Just as I watch the dogs. How they choose, mediate, flirt, compete, and, in the rare event of a contretemps, work it out themselves. How some gallop like stallions, and others dance. How some, hot or weary, just lie about—but not from ennui, because this is an arena of psychology, smells, and even passive interaction. As a pup, Murphy frolicked with dogs of all shapes and gnawed on their whiskers; at 8, she has her favorites, and most of them—Nacho, Noodle, Stella, Chester, and Sunday—are her size. Sometimes she romps, sometimes she saunters on casual patrol, indulging the tugs of young ones, or ignoring them. She likes children, prefers adults, and takes kibble from strangers. When she’s ready to leave, she proceeds to the gate and throws me a stare: “Can we go home now?”
Sometimes we can, sometimes we can’t. Often I want to stay longer. And she understands. For three years, this place was an escape from the anguish involving my husband’s cancer and chemo, and the simultaneous pressure of writing and finishing my book in time for him to read it. Now that he is gone and the book is done, it has become an escape from loss. Solitude solving solitude.
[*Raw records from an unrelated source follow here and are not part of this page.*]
-- ==== Sys2Proof/Machine/Array.lean ====
section
/-!
DEFINITION. The reduction array and the Cellar: collective descriptors and their arithmetic validity
(R178 to R182, R211, R222), chunk sizes and planes, transform programs (R224 to R227), Cellar sets and
banks (R231, R232), landing stores (R205, R206) and the values a leaf and a root form (R209 to R223).
-/

namespace Sys2Proof.Machine
open Sys2Proof

/-! ### Descriptors -/

/-- A collective descriptor (R178). -/
structure Desc where
  op      : Nat
  inTy    : Nat
  outTy   : Nat
  redOp   : Nat
  handle  : Nat
  count   : Nat
  root    : Nat
  members : Nat
  planes  : Nat
  program : Nat
  seq     : Nat
  flags   : Nat
  partTy  : Nat
  win64k  : Nat
  dimX    : Nat
  dimY    : Nat
  dimZ    : Nat
  shift   : Nat
  rsv35   : Nat
  step    : Nat
  fva     : Nat
  keyidx  : Nat
  keytag  : Nat
  target  : Nat
  weight  : Nat
  rsv60   : Nat
  deriving DecidableEq, Repr

/-- Read a descriptor's bytes. -/
def parseDesc (b : Bytes) : Desc :=
  { op := beField b 0 1, inTy := beField b 1 1, outTy := beField b 2 1, redOp := beField b 3 1
    handle := beField b 4 4, count := beField b 8 6, root := beField b 14 2, members := beField b 16 2
    planes := beField b 18 1, program := beField b 19 1, seq := beField b 20 4, flags := beField b 24 1
    partTy := beField b 25 1, win64k := beField b 26 2, dimX := beField b 28 2, dimY := beField b 30 2
    dimZ := beField b 32 2, shift := beField b 34 1, rsv35 := beField b 35 1, step := beField b 36 4
    fva := beField b 40 8, keyidx := beField b 48 2, keytag := beField b 50 4, target := beField b 54 2
    weight := beField b 56 4, rsv60 := beField b 60 4 }

/-- The descriptor digest: the leftmost 64 bits of the SHA-384 of bytes 0 to 39 (R179). -/
def descDigest (b : Bytes) : BitVec 64 := BitVec.ofNat 64 (beNat ((sha384 (b.take 40)).take 8))

def Desc.arrival (d : Desc) : Bool := d.flags.testBit 0
def Desc.round (d : Desc) : Nat := bitsOf d.flags 1 3
/-- REDUCE, REDUCE_SCATTER and ALL_REDUCE. -/
def Desc.reduces (d : Desc) : Bool := decide (4 ≤ d.op ∧ d.op ≤ 6)
/-- A sub-type of R180 that a context serves. -/
def Desc.opOk (d : Desc) : Bool := decide (1 ≤ d.op ∧ d.op ≤ 7)
def Desc.bitwise (d : Desc) : Bool := decide (6 ≤ d.redOp ∧ d.redOp ≤ 8)
def Desc.int (d : Desc) : Bool := d.inTy == 5
def Desc.rows (d : Desc) : Bool := d.redOp == 3

/-- E: elements per chunk (R182, R222). -/
def Desc.elems (d : Desc) : Nat :=
  if d.rows then
    (if d.inTy = 0 then 96 else if d.inTy = 1 ∨ d.inTy = 2 then 224 else if d.inTy = 3 ∨ d.inTy = 4 then 480
     else if d.inTy = 0x10 ∨ d.inTy = 0x11 ∨ d.inTy = 0x15 then 448
     else if d.inTy = 0x12 ∨ d.inTy = 0x13 then 608 else 896)
  else
    (if d.inTy = 0 ∨ d.inTy = 5 then 128 else if d.inTy = 1 ∨ d.inTy = 2 then 256
     else if d.inTy = 3 ∨ d.inTy = 4 then 512
     else if d.inTy = 0x10 ∨ d.inTy = 0x11 ∨ d.inTy = 0x15 then 480
     else if d.inTy = 0x12 ∨ d.inTy = 0x13 then 640 else 960)

/-- Chunks per member: ceil(COUNT ÷ E) (R181). -/
def Desc.chunks (d : Desc) : Nat := ceilDiv d.count d.elems

/-- Elements of chunk `k`: E, or fewer in the last. -/
def Desc.elemsOf (d : Desc) (k : Nat) : Nat := Nat.min d.elems (d.count - k * d.elems)

/-- The planes set in PLANES, rising. -/
def Desc.planeList (d : Desc) : List Nat := bitsSet 8 d.planes

/-- The plane chunk `k` travels on (R177). -/
def Desc.planeOf (d : Desc) (k : Nat) : Nat := d.planeList.getD (k % Nat.max 1 d.planeList.length) 0

/-- The number of chunk `k` among the chunks of its plane. -/
def Desc.onPlane (d : Desc) (k : Nat) : Nat := k / Nat.max 1 d.planeList.length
Murphy looks like the Tramp in Lady and the Tramp. Her coat of dark salt-and-pepper—or brindle—is a palette of gray, brown, beige, and white. Unlike most Schnauzers whose parts have been docked and cropped, her ears are flappy and her tail is long. Her speech is not cropped at all. She’s quiet at home, exuberant on the street—her greeting a bright bark. “She’s just saying hello,” I explain as the uninitiated yank their dogs away. If she approaches a yappy Yorkie or sculpted Poodle she’d rather avoid, she mutters. Recently, she’s taken to announcing the arrival of the elevator (“Whoo-hoo! Let’s ride!”) and engaging neighbors in street-corner repartee. Her tone is a hybrid of arf, howl, and yodel, rich with intonation and eye contact, demanding a response. This generates a true exchange and can go on for as long as her partner will participate.
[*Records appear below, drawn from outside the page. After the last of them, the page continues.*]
/-- A hosting device receives TREE_OPEN: it reserves all its nodes or none, and answers (R189). -/
def treeOpenCtlAt (f : Frame) (ids : List (BitVec 16)) (s : State) : State :=
  let d := parseDesc f.payload
  let foreign := ids.any (fun e => e.toNat / 72 == s.fab.rack.toNat &&
    !(portBound s (e.toNat % 72) && portTenant s (e.toNat % 72) == f.tenant.toNat))
  let reply := fun (st : Nat) (s : State) => submit (collCtl s f.tenant f.handle 0x46 0x10 f.src.toNat 0 0 0 [BitVec.ofNat 8 st]) s
  if listDigest ids != slice f.payload 40 8 || !(ctxsOf s f.tenant f.handle).isEmpty || !d.fieldsOk || d.members != ids.length then
    reply Status.malformed.code s
  else if foreign then reply Status.accessDenied.code s
  else match collReserve f.tenant none f.payload ids s with
    | .error e => reply Status.noContext.code (noteNoRoom e s)
    | .ok s => reply 0 s

/-- A TREE_REPLY arrives at the opening device (R189). -/
def treeReplyAt (f : Frame) (s : State) : State :=
  match openOf s f.tenant f.handle with
  | none => s
  | some o =>
    let n := f.src.toNat - 0x4800
    if !o.wait.contains n then s
    else
      let st := beField f.payload 0 1
      let code := if st = Status.accessDenied.code then Status.accessDenied
        else if st = Status.malformed.code then .malformed else .noContext
      let o' := { o with wait := o.wait.erase n, yes := if st = 0 then o.yes ++ [n] else o.yes
                         refused := if st = 0 then o.refused else some (o.refused.getD code) }
      let s := modOpen o.port o.reqId (fun _ => o') s
      if o'.wait.isEmpty then endOpen o' (o'.refused.getD .done) s else s

/-- Not every device replied within 50 µs (R189). -/
def treeOpenExpire (tenant : BitVec 12) (handle : Nat) (s : State) : State :=
  match openOf s tenant handle with
  | some o => if o.wait.isEmpty then s else endOpen o .targetUnreachable s
  | none => s

/-- TREE_CLOSE on this plane: an active instance aborts, the windows are freed here and at the other hosts (R187). -/
def takeTreeClose (p : Nat) (m : AttMsg) (s : State) : State :=
  onMsg p m (fun s =>
    let id := nextOut s p
    let ten := collTenant s p
    let h := AttHandle m
    let s := addColl p m s
    let mine := (ctxsOf s ten h).filter (fun x => x.2.alm.isNone)
    if !portBound s p then endOut p id .fenced [] s
    else if !collFormat m || m.atop != 0x11 then endOut p id .malformed [] s
    else match mine with
      | [] => endOut p id .noContext [] s
      | x :: _ =>
        let s := freeHandle ten h (fun x => x.alm.isNone) s
        let s := each (otherHosts s x.2.ids) (fun n s => submit (collCtl s ten h 0x47 0x11 (epOfNode n) 0 0 0 []) s) s
        endOut p id .done [] s) s

/-- TREE_RELEASE arrives (R187). -/
def treeReleaseAt (f : Frame) (s : State) : State := freeHandle f.tenant f.handle (fun x => x.alm.isNone) s

/-- COLL_ABORT arrives over an F-port or the chain: it goes on with its status (R168, R199). -/
def collAbortAt (f : Frame) (s : State) : State :=
  abortHandle f.tenant f.handle (BitVec.ofNat 32 (beField f.payload 0 4)) ((Status.ofCode f.status.toNat).getD .aborted) [] s

/-- A Repex Control frame of a collective has the sub-type and the payload of its kind (R180, R202). -/
def collCtlOk (f : Frame) : Bool :=
  let a := f.atop.toNat
  let n := f.payload.length
  if f.opc == 0x45 then a == 0x10 && n == 64
  else if f.opc == 0x46 then a == 0x10 && n == 1
  else if f.opc == 0x47 then a == 0x11 && n == 0
  else if f.opc == 0x48 then decide (1 ≤ a ∧ a ≤ 7) && n == 4
  else true

/-- A collective frame has RED, the sub-type and the payload of its kind (R180, R202). -/
def collReqOk (f : Frame) : Bool :=
  let n := f.payload.length
  decide (1 ≤ f.atop.toNat ∧ f.atop.toNat ≤ 7) && f.red == (f.opc != 0x41) &&
  (if f.opc == 0x42 then n == 8
   else if f.opc == 0x43 then n == 16 && allZero (f.payload.drop 12)
   else if f.opc == 0x44 then n == 4
   else decide (1 ≤ n))

/-! ### Frames between nodes -/

/-- The session a collective frame came by has the features its collective needs. -/
def collFeatOk (s : State) (f : Frame) (feat : BitVec 8) : Bool :=
  match leafOf s f.tenant f.handle with
  | some l => let n := featNeed (refOf s l.2); Nat.land n feat.toNat == n
  | none => true

/-- The context of a handle that has a child covering these members. -/
def parentCtx (s : State) (f : Frame) : Option (Nat × Ctx) :=
  (ctxsOf s f.tenant f.handle).find? (fun x => x.2.kids.any (fun k => k.lo == f.loIdx && k.hi == f.hiIdx))

/-- The context of a handle that covers exactly these members and has a parent elsewhere. -/
def coverCtx (s : State) (f : Frame) : Option (Nat × Ctx) :=
  (ctxsOf s f.tenant f.handle).find? (fun x => x.2.lo == f.loIdx && x.2.hi == f.hiIdx && x.2.parent.isSome)

/-- A node takes no partial while its instance is aborted, and none beyond what it has granted its child; before the instance's
descriptor is known here its window is reckoned by what the context was opened with. DEDUCED, safe (log 100): R23 and R192 let no
partial be sent without a credit; one that is has no effect. -/
def takesPartial (s : State) (x : Ctx) (k : Nat) : Bool :=
  let d := if (refBytes s x).isEmpty then parseDesc x.descr else refOf s x
  x.state != .mismatch && x.state != .aborted && decide (d.onPlane k < x.freed + d.window)

/-- A reduction frame names an open context on this device: by its handle, and by the members its child, or the context itself,
covers (R23, R202). -/
def namesCtx (s : State) (f : Frame) : Bool :=
  if f.opc = 0x42 then
    match leafOf s f.tenant f.handle with
    | some x => !(parseDesc x.2.descr).reduces || (coverCtx s f).isSome
    | none => false
  else if f.opc = 0x44 then (coverCtx s f).isSome
  else (parentCtx s f).isSome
Ellie the Schnauzer lives next door. Lady-like and soft-spoken, neatly composed of gray and white, she was named for Eleanor Roosevelt (who owned a schnauzer herself).
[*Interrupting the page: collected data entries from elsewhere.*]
/-- An entry of a running job, or a re-run of a check, is still to fire that comes before the one of index `g` of the ALM block at
tick `t`: it falls due earlier, or then with a lower index; WINDOWs are ordered among themselves (R25). -/
def firesBefore (s : State) (win : Bool) (t g : Nat) : Bool :=
  s.alm.any (fun b =>
    let before := fun (d k : Nat) => decide (d < t ∨ d = t ∧ b.first + k < g)
    (b.state == .running && b.entries.zipIdx.any (fun x => (x.1.type == 1) == win && !b.fired.contains x.2 &&
      before (dueAt b b.iter x.1.offset) x.2)) ||
    (!win && b.attempts.any (fun x => before x.2.2.2 x.2.1)))

/-- What R25 puts before the entry of index `g` of the ALM block at tick `t` has had its turn, of every loaded Almanac: commits; for
a WINDOW the WINDOWs before it, for another entry every window opening and closing and the entries before it. -/
def turnOpen (s : State) (win : Bool) (t g : Nat) : Bool :=
  !commitDue s && (win || !windowsDue s t) && !firesBefore s win t g

def guardOf (a : Almanac) (iter g : Nat) : GuardSt :=
  ((a.guards.find? (fun x => x.1 == iter && x.2.1 == g)).map (·.2.2)).getD .pending

def setGuard (job : BitVec 32) (iter g : Nat) (st : GuardSt) (s : State) : State :=
  modAlm job (fun a => { a with guards := (a.guards.filter (fun x => !(x.1 == iter && x.2.1 == g))) ++ [(iter, g, st)] }) s

/-- An iteration begins (R162): the job runs, or is done after its last. -/
def iterStart (job : BitVec 32) (s : State) : State :=
  match almOf s job with
  | none => s
  | some a =>
    let i := match a.state with | .loaded => 0 | _ => a.iter + 1
    let base := a.start + i * a.period
    if a.state == .done || decide (replica .core s < base + shiftAt a base) then s
    else if a.iters ≠ 0 ∧ a.iters ≤ i then modAlm job (fun a => { a with state := .done, fired := [] }) s
    else modAlm job (fun a => { a with state := .running, iter := i, fired := []
                                       guards := a.guards.filter (fun x => decide (i ≤ x.1 + 2)) }) s

/-- An entry that counts as completed or ended with LATE (R175). -/
def noteLate (a : Almanac) (s : State) : State := bump (cntFtmLates a.slot) (bump cntFtmLateCnt s)

/-! ### What the entries do -/

/-- The tenant owns bytes of this node's Stacks: its groups in isolated tenancy (R196, R238). -/
def ownsStacks (s : State) (tenant off n : Nat) : Bool :=
  decide (off + n ≤ sysPart) && (s.ten.shared ||
    (List.range 16).all (fun g => decide (off + n ≤ g * (9088 * 2 ^ 20) ∨ (g + 1) * (9088 * 2 ^ 20) ≤ off) ||
      (bitAt s (stkBase + 0x100 + g * 4) 0 && fieldOf s (stkBase + 0x100 + g * 4) 4 12 == tenant)))

/-- A read of this node's Stacks by the device itself: the bytes, or none where a line is out of service, poisoned or
uncorrectable (R82, R196); `lines` are those that do not read clean, counted from the first. -/
def ownRead (s : State) (off n : Nat) (lines : List (Nat × Ecc)) : Option Bytes :=
  let all := List.range ((off + n - 1) / 128 + 1 - off / 128)
  if all.any (fun i => lines.contains (i, .uncorrectable) ||
      offsetOut s 1 ((off / 128 + i) * 128) || poisoned s 1 ((off / 128 + i) * 128)) then none
  else some (memRead s.home.stk off n)

/-- What such a read finds is counted (R241). -/
def ownFound (off n : Nat) (lines : List (Nat × Ecc)) (s : State) : State :=
  each (lines.filter (fun x => decide (x.1 < (off + n - 1) / 128 + 1 - off / 128))) (fun x s => found 1 ((off / 128 + x.1) * 128) x.2 s) s

/-- Stores of the device into an accelerator's memory at an FVA with F = 0, for a tenant, in frames (R129). -/
def deviceStore (o : Origin) (tenant : BitVec 12) (ep fva key tag : Nat) (bs : Bytes) (cls : BitVec 2) (ord : Bool) :
    Nat → State → Option State
  | 0, _ => none
  | fuel + 1, s =>
    let rec frames : Nat → Nat → Bytes → Option (List Frame)
      | 0, _, _ => none
      | k + 1, a, rest =>
        if rest.isEmpty then some []
        else
          let n := Nat.min rest.length (2 ^ 21 - a % 2 ^ 21)
          match moveSlot s (pageKeyOf tenant.toNat a) .clean with
          | .error _ => none
          | .ok w =>
            let x := (slotW w).fpaOf a
            if !(slotW w).wf || !(slotW w).w then none
            else
              let fs := (cutFrames (n / 512 + 2) (x.2 % 2 ^ 44) n).map (fun y =>
                ({ type := tReq, cls := cls, ord := ord, src := BitVec.ofNat 16 (memEp s), dst := BitVec.ofNat 16 ep
                   plane := s.fab.plane, tenant := tenant, opc := 2, len := BitVec.ofNat 10 y.2
                   mid := midOf (x.2 / 2 ^ 44 * 2 ^ 44 + y.1) key tag
                   payload := slice rest (y.1 - x.2 % 2 ^ 44) y.2 } : Frame))
              (frames k ((a + n) % 2 ^ 64) (rest.drop n)).map (fun r => fs ++ r)
    match frames (fuel + 1) fva bs with
    | none => none
    | some fs =>
      let pages := (List.range ((fva % 2 ^ 21 + bs.length - 1) / 2 ^ 21 + 1)).map (fun i => fva + i * 2 ^ 21)
      some (sendReq o ⟨BitVec.ofNat 16 (memEp s), BitVec.ofNat 16 ep, ord, tenant⟩ 2 (markEnds fs)
        (each pages (fun a s => noteRead (pageKeyOf tenant.toNat a) .clean s) s))

/-- The FVA with F = 0 of a virtual offset at an endpoint (R57). -/
def fvaAt (ep voff : Nat) : Nat := ep % 2 ^ 15 * 2 ^ 48 + voff % 2 ^ 48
Murphy was named for my husband’s Irish nanny. Miss Murphy was the love of his childhood, his confidante, his mainstay. In sunshine and shadow, from one room to another, she was always there for him.
As my Murphy is for me.
When I became a widow last year, a widow of longer standing shared a belief that has been for me the most sustaining: “You never get over it, but you learn to live alongside it.”
Indeed. Wherever I am—at the computer, the table, the piano…working, dining, or lying aboard my wide brass bed—I am learning to live alongside it.
With Murphy alongside me.
Ellen Stern is a writer and editor who worked at New York magazine, GQ, and the Daily News for many years. She is the author of Gracie Mansion: A Celebration of New York City’s Mayoral Residence and of a forthcoming biography of Al Hirschfeld.